We have been receiving a lot of questions since the revocation of E.O. 11246, and the majority of them can be boiled down to, “What do we do now?”
One project that should get off the ground as soon as possible: Get a handle on your state and local Equal Employment Opportunity/Affirmative Action (EEO/AA) obligations, because the compliance landscape just got a lot more complicated. Whenever there is a significant “void” in the law at the federal level, we have seen time and time again that the various states will and do rush in to fill that void.
Compensation discrimination and pay transparency are a handy, recent example. Pay discrimination on the basis of sex or race was made illegal on the federal level over 60 years ago with the passage of the Civil Rights Act in 1964, followed quickly by the emergence of E.O. 11246 the following year. But the Civil Rights Act merely gave employees an avenue to sue employers if/when compensation discrimination took place. The OFCCP could be more proactive under E.O. 11246 and investigate possible compensation discrimination in audits, but didn’t really ramp up those efforts until this century.
So, when the spotlight swung to compensation discrimination and pay equity issues about ten years ago, it was various states, not the federal government, that stepped up with new laws, regulations, and requirements for private employers. Unfortunately for those employers, most of which wanted to find ways to mitigate their legal risk and ensure that pay discrimination was not occurring, they faced a hodgepodge patchwork of different requirements depending on whether they had operations in or contracts with different jurisdictions. Each state approached pay equity their own way, and employers still yearn for a universal solution.

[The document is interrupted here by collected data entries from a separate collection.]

-- ==== Sys2Proof/Machine/Ras.lean ====
section
/-! DEFINITION. The error logger: rings, escalation windows, the ring lock, last-resort slots, the violation log:
chapter 15. What a severity's action does to the units is in RasActions. -/
namespace Sys2Proof.Machine

/-! ## The record's layout, R472 -/

/-- Words 0 to 6 of a record; word 7 carries CHECK in its upper half. -/
def ErrRec.body (r : ErrRec) : List Word :=
  [ BitVec.ofNat 64 r.dtb,
    mkFld 63 32 r.seq ||| mkFld 31 24 r.cls ||| mkFld 19 16 r.sev.code ||| mkFld 11 8 r.clsSev.code
      ||| mkFld 1 1 (b2n (isNotice r.cls)) ||| mkFld 0 0 (b2n r.lastResort),
    mkFld 63 56 r.unit.code ||| mkFld 49 32 r.inst ||| mkFld 18 18 (b2n r.addr.isSome) ||| mkFld 17 17 (b2n r.host.isSome)
      ||| mkFld 16 16 (b2n r.port.isSome) ||| mkFld 14 9 (r.host.getD 0) ||| mkFld 8 0 (r.port.getD 0),
    (match r.addr with | some (k, a) => mkFld 63 62 k ||| mkFld 51 0 a | none => 0#64),
    BitVec.ofNat 64 r.info, BitVec.ofNat 64 (r.info / 2 ^ 64),
    mkFld 63 32 r.prevSeq ]

/-- The eight words of a record, CHECK being the CRC-32C of bytes 0-59. -/
def ErrRec.words (r : ErrRec) : List Word :=
  r.body ++ [mkFld 63 32 (crc32c ((r.body ++ [0#64]).flatMap wordBytes |>.take 60)).toNat]

/-- The four words of a violation log entry, R495. -/
def VioRec.words (v : VioRec) : List Word :=
  [ BitVec.ofNat 64 v.dtb,
    mkFld 63 60 v.typ ||| mkFld 59 58 v.addrKind ||| mkFld 51 0 v.addr,
    mkFld 63 60 v.reqKind ||| mkFld 59 54 v.host ||| mkFld 53 45 v.port ||| mkFld 44 38 v.engine ||| mkFld 31 16 v.reqId
      ||| mkFld 11 0 v.contrib,
    mkFld 63 32 v.vseq ||| mkFld 31 29 v.op ||| mkFld 17 0 v.object ]

/-! ## Rings and windows, R475, R482-R486 -/

/-- An empty ring. -/
def emptyRing : Ring := { recs := [], prod := 0, cons := 0, ovf := 0 }

/-- Ring `s` (1-5). -/
def State.ring (s : State) (k : Nat) : Ring := tgetD s.ras.rings k emptyRing

/-- Store a ring. -/
def State.setRing (k : Nat) (r : Ring) (s : State) : State := { s with ras.rings := tset s.ras.rings k r }

/-- ESC_CTL: the window length for a severity, in ns; 0 for none. -/
def windowLen (s : State) (v : Sev) : Nat :=
  match v with
  | .corrected => s.rf Reg.escCtl 15 0 * 10000
  | .deferred => s.rf Reg.escCtl 31 16 * 10000
  | .contained => s.rf Reg.escCtl 47 32 * 10000
  | .fatalUnit => s.rf Reg.escCtl 63 48 * 10000
  | .fatalDevice => 0

/-- Is a record's source isolated (R486)? A LEGACY source by the port of its index. -/
def sourceIsolated (s : State) (u : UnitKind) (i : Nat) : Bool :=
  match u with
  | .port => s.ras.isoPorts.contains i
  | .legacy => s.ras.isoPorts.any (fun p => s.role p == 3 && s.rf (Reg.portCfg p) 55 48 == i)
  | .engine => s.ras.isoClusters.contains (i / 8)
  | .cluster => s.ras.isoClusters.contains i
  | .steward => s.ras.isoStewards.testBit i
  | _ => s.ras.isoOther.contains (u, i)

/-- The kinds of source that R487's table lists. -/
def isolatable (u : UnitKind) : Bool :=
  match u with
  | .port | .legacy | .engine | .cluster | .steward | .queue | .host | .slot => true
  | _ => false

/-- The open window of a source. A window whose length has passed is no longer open; at its last instant it is (R484). -/
def openWindow (s : State) (u : UnitKind) (i : Nat) : Option HWindow :=
  s.ras.windows.find? (fun w => w.unit == u && w.inst == i && decide (s.now ≤ w.deadline))

/-- Would isolating this steward leave none in service (R494)? -/
def lastSteward (s : State) (i : Nat) : Bool :=
  ((List.range 4).all (fun k => s.ras.isoStewards.testBit k || k == i))

/-- R483, R485-R487: the severity of a record, and the SEQ of the record whose window raised it. -/
def decideSev (s : State) (r : ErrRec) : Sev × Option Nat :=
  let base : Sev × Option Nat :=
    if isNotice r.cls || sourceIsolated s r.unit r.inst then (r.clsSev, none)
    else match openWindow s r.unit r.inst with
      | some w => (Sev.ofCode (max r.clsSev.code w.sev.code + 1), some w.seq)
      | none => (r.clsSev, none)
  if base.1 == .fatalUnit && !s.assist 5 && (!isolatable r.unit || (r.unit == .steward && lastSteward s r.inst)) then
    (.fatalDevice, base.2)
  else base

/-- R482, R486: open a window for a record's source at its decided severity, replacing the open one. -/
def openWin (r : ErrRec) (pos : Option Nat) (s : State) : State :=
  let others := s.ras.windows.filter (fun w => !(w.unit == r.unit && w.inst == r.inst))
  if isNotice r.cls || sourceIsolated s r.unit r.inst then s
  else if r.sev == .fatalDevice then { s with ras.windows := others }
  else if windowLen s r.sev = 0 then s
  else
    let w : HWindow :=
      { unit := r.unit, inst := r.inst, sev := r.sev, seq := r.seq, start := s.now,
        deadline := s.now + windowLen s r.sev, pos }
    let live := others.filter (fun w => decide (s.now ≤ w.deadline))
    if live.length ≥ 1024 then
      { s with ras.windows := live.drop 1 ++ [w] }.setEvent Reg.rasEvents 10
    else { s with ras.windows := live ++ [w] }

/-- R477: the RECORD message of a record that entered a ring or a slot. -/
def sendRecord (r : ErrRec) (s : State) : State :=
  if s.rb Reg.rasCtl (r.sev.code - 1) then s.toFm (.record r) else s

/-- Take the next SEQ (R473). -/
def takeSeq (s : State) : Nat × State := (s.ras.nextSeq, { s with ras.nextSeq := (s.ras.nextSeq + 1) % 2 ^ 32 })

/-- R475: put a record with its SEQ into its ring; a full ring loses it. Answers its place. -/
def putRing (r : ErrRec) (s : State) : Option Nat × State :=
  let g := s.ring r.sev.code
  if (g.prod + 2 ^ 32 - g.cons) % 2 ^ 32 ≥ 256 then
    (none, (s.setRing r.sev.code { g with ovf := satAdd 32 g.ovf 1 }).setEvent Reg.rasEvents 0)
  else
    (some g.prod, s.setRing r.sev.code
      { g with recs := tset g.recs (g.prod % 256) r, prod := (g.prod + 1) % 2 ^ 32 })

/-- A record with its severity decided, its SEQ taken and ESCALATED set where it was escalated (R473, R483). -/
def decided (r : ErrRec) (s : State) : ErrRec × State :=
  let d := decideSev s r
  let (seq, s) := takeSeq s
  let s := if d.2.isSome then s.setEvent Reg.rasEvents 3 else s
  ({ r with sev := d.1, prevSeq := d.2.getD 0, seq }, s)

/-- A record enters its ring (R475, R477, R482). -/
def enterRing (r : ErrRec) (s : State) : ErrRec × State :=
  let (r, s) := decided r s
  let (pos, s) := putRing r s
  (r, openWin r pos (if pos.isSome then sendRecord r s else s))

/-- R480: a record goes to the lowest free last-resort slot, or is lost. -/
def enterSlot (r : ErrRec) (s : State) : ErrRec × State :=
  let (r, s) := decided r s
  let r := { r with lastResort := true }
  match (List.range 16).find? (fun k => !s.ras.slotUsed.testBit k) with
  | some k =>
    let s := { s with ras.slots := tset s.ras.slots k r, ras.slotUsed := s.ras.slotUsed ||| 2 ^ k }
    (r, openWin r none (sendRecord r (s.setEvent Reg.rasEvents 6)))
  | none =>
    let s := { s with ras.slotLost := satAdd 32 s.ras.slotLost 1 }
    (r, openWin r none (s.setEvent Reg.rasEvents 9))

/-- The ring a record would enter is locked (R480). -/
def ringLocked (s : State) (r : ErrRec) : Bool := (tget s.ras.locks (decideSev s r).1.code).isSome

/-- Insert by SEQ. -/
def insertBySeq (p : Nat × ErrRec) : List (Nat × ErrRec) → List (Nat × ErrRec)
  | [] => [p]
  | q :: r => if p.2.seq ≤ q.2.seq then p :: q :: r else q :: insertBySeq p r

/-- R481: every slot record of ring `k`, in SEQ order, moves into the ring and frees its slot; then one ER_LAST_RESORT
record tells how many moved. -/
def drainSlots (k : Nat) (s : State) : State :=
  let recs := (s.ras.slots.filter (fun e => s.ras.slotUsed.testBit e.1 && e.2.sev.code == k)).foldl
    (fun l e => insertBySeq e l) []
  if recs.isEmpty then s else
  let s := recs.foldl (fun st e =>
    let (pos, st) := putRing e.2 st
    { st with ras.slotUsed := st.ras.slotUsed ^^^ 2 ^ e.1,
              ras.windows := st.ras.windows.map (fun w =>
                if w.seq == e.2.seq && w.pos.isNone then { w with pos := pos } else w) }) s
  s.raise 0xB3 .deferred .ras 0 (recs.length % 65536 + 65536 * (s.ras.slotLost % 65536))

/-- A write of RING_CONS_s (R477): refused below its value or above PROD; the windows of the records taken stop (R482). -/
def ringConsWrite (k v : Nat) (s : State) : State :=
  let g := s.ring k
  if k < 1 ∨ 5 < k ∨ 2 ^ 32 ≤ v ∨ (g.prod + 2 ^ 32 - g.cons) % 2 ^ 32 < (v + 2 ^ 32 - g.cons) % 2 ^ 32 then s
  else
    let s := s.setRing k { g with cons := v }
    { s with
        ras.windows := s.ras.windows.filter (fun w =>
        !(w.sev.code == k && (match w.pos with
          | some q => decide ((q + 2 ^ 32 - g.cons) % 2 ^ 32 < (v + 2 ^ 32 - g.cons) % 2 ^ 32)
          | none => false))) }

/-- A write of VLOG_CONS (R496, as R477). -/
def vlogConsWrite (v : Nat) (s : State) : State :=
  if 2 ^ 32 ≤ v ∨ (s.ras.vprod + 2 ^ 32 - s.ras.vcons) % 2 ^ 32 < (v + 2 ^ 32 - s.ras.vcons) % 2 ^ 32 then s
  else { s with ras.vcons := v }

/-- HANDLING_WINDOW_EXPIRY (R482): the `k`th open window reaches its length and stops. -/
def windowExpiry (k : Nat) (s : State) : State :=
  match s.ras.windows[k]? with
  | some w => { s.reach w.deadline with ras.windows := dropAt s.ras.windows k }
  | none => s

/-- HANDLING_WINDOW_EXPIRY. -/
def execHandlingWindowExpiry (k : Nat) (s : State) : Host.Outcome State Fault Refusal := .next (windowExpiry k s)

/-- STEWARD_WATCHDOG_PET (R492): the watchdog starts again. -/
def watchdogPet (n : Nat) (s : State) : State :=
  if (tget s.ras.wdog n).isSome then
    { s with ras.wdog := tset s.ras.wdog n (s.now + s.rf Reg.rasCtl 23 16 * 1000000) }
  else s

/-- STEWARD_WATCHDOG_PET. -/
def execStewardWatchdogPet (n : Nat) (s : State) : Host.Outcome State Fault Refusal := .next (watchdogPet n s)

/-! ## Reading the block -/

/-- RAS_STATUS (15). -/
def readRasStatus (s : State) : Word :=
  mkFld 52 48 ((List.range 16).filter s.ras.slotUsed.testBit).length
    ||| mkFld 42 32 (s.ras.windows.filter (fun w => decide (s.now ≤ w.deadline))).length
    ||| mkFld 29 20 s.ras.isoPorts.length ||| mkFld 19 16 s.ras.isoStewards
    ||| mkFld 15 0 (s.ras.isoClusters.foldl (fun a c => a ||| 2 ^ c) 0)

/-- ISO_PORT_k (15). -/
def readIsoPort (s : State) (k : Nat) : Word :=
  BitVec.ofNat 64 ((s.ras.isoPorts.filter (fun p => p / 64 == k)).foldl (fun a p => a ||| 2 ^ (p % 64)) 0)

/-- STW_WDOG_n (15). -/
def readWdog (s : State) (n : Nat) : Word :=
  mkFld 25 25 (b2n (s.ras.isoStewards.testBit n)) ||| mkFld 23 16 (tgetD s.ras.restarts n 0)

/-- LR_STATUS (15). -/
def readLrStatus (s : State) : Word := mkFld 63 32 s.ras.slotLost ||| mkFld 15 0 s.ras.slotUsed

/-- Word `k` of ring `r`, position `i`; 0 where no record has been. -/
def readRingWord (s : State) (r i k : Nat) : Word :=
  match tget (s.ring r).recs i with | some e => e.words.getD k 0#64 | none => 0#64

/-- Word `k` of violation log position `i`. -/
def readVlogWord (s : State) (i k : Nat) : Word :=
  match tget s.ras.vlog i with | some e => e.words.getD k 0#64 | none => 0#64

/-- Word `k` of last-resort slot `i`. -/
def readSlotWord (s : State) (i k : Nat) : Word :=
  match tget s.ras.slots i with | some e => e.words.getD k 0#64 | none => 0#64

/-- Word `k` of HALT_REC. -/
def readHaltRec (s : State) (k : Nat) : Word :=
  match s.ras.haltRec with | some e => e.words.getD k 0#64 | none => 0#64

end Sys2Proof.Machine
end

State and Local EEO/AA is Complex
When it comes to employment nondiscrimination generally, various states, cities, and counties have implemented their own E.O. 11246-like requirements over the years. But the vast majority of these requirements were based on the federal model, so federal contractors did not face an unmanageable patchwork of laws and regulations—their E.O. 11246 reports and analyses could most often pull double duty and satisfy most state or local requirements they might have.
But compliance with E.O. 11246 is no longer required, leaving only the patchwork behind to fill the gap. And the general consensus is that we may see more state and local EEO/AA requirements added to the books in the coming months and years, not a rollback. Before, states could largely rely on E.O. 11246 to ensure that at least federal contractors were working hard to ensure non-discrimination in an organized way, and therefore did not need to pass their own duplicative laws. Without E.O. 11246 on the books, states that don’t have their own protections will look at the need to implement them.
Keeping track of these requirements in the various states is extraordinarily difficult. Factor in that major cities in each state might have their own requirements and the task gets even harder. Then, factor in that counties might have separate requirements, and the task becomes virtually impossible.
What To Do Now
Every employer needs to review the extent to which they may operate in a jurisdiction with EEO/AA requirements, or hold contracts with states, cities, or counties that do. And unless they have a small army of researchers, employers will need help making sure they are meeting all of these various requirements now that they cannot rely on E.O. 11246 efforts to keep them compliant.
That is where Berkshire can help. We can help you determine where your organization “operates” because we already have a trove of your employment data and can largely take that part of the project off your plate. And once we have your internal survey of state and local contracts, we can do the heavy lifting of mapping out the specific requirements your organization now has to meet, and formulate a plan for how you are going to meet them.
Because current state and local requirements were largely based on the federal model, your current E.O. 11246 reports and analyses may continue to suffice. That is why we are encouraging our clients to follow through on their 2025 “AAPs”, especially during the 90-day period where all federal contractors are expressly permitted to continue to follow the requirements of E.O. 11246. If your AAP start date is before April 21, 2025, you can complete your 2025 AAP project like you normally would within the “safe harbor” period provided in Trump’s Executive Order 14173.
After that, to satisfy state, county and local requirements, you will need to develop a plan to be able to respond to each unique requirement. In many cases, we think it’s likely that the workforce analytics you prepared under E.O. 11246, or something very similar, may still be what you need to prepare to comply with state and local requirements. Berkshire has the expertise and ability to provide what you need as you navigate this new patchwork of requirements to ensure your organization can maintain its contracts with state and local governments.
Looking Ahead
We understand that people are being inundated with information and advice right now, much of it unhelpful, and some of it questionable. That is why Berkshire is proceeding carefully and thoughtfully. We may not be the first one in your inbox, but ours are the ones you should be on the lookout for.
We cannot stress enough how important it is for your organization to get a handle on this, though. Get started today. Let your organization know that the recission of E.O. 11246 does not mean that they can rest on compliance, and assure them you are on top of what has to happen next. Then marshal your resources and make your state and local contract survey a priority.
Together, we will chart a safe course through these turbulent waters.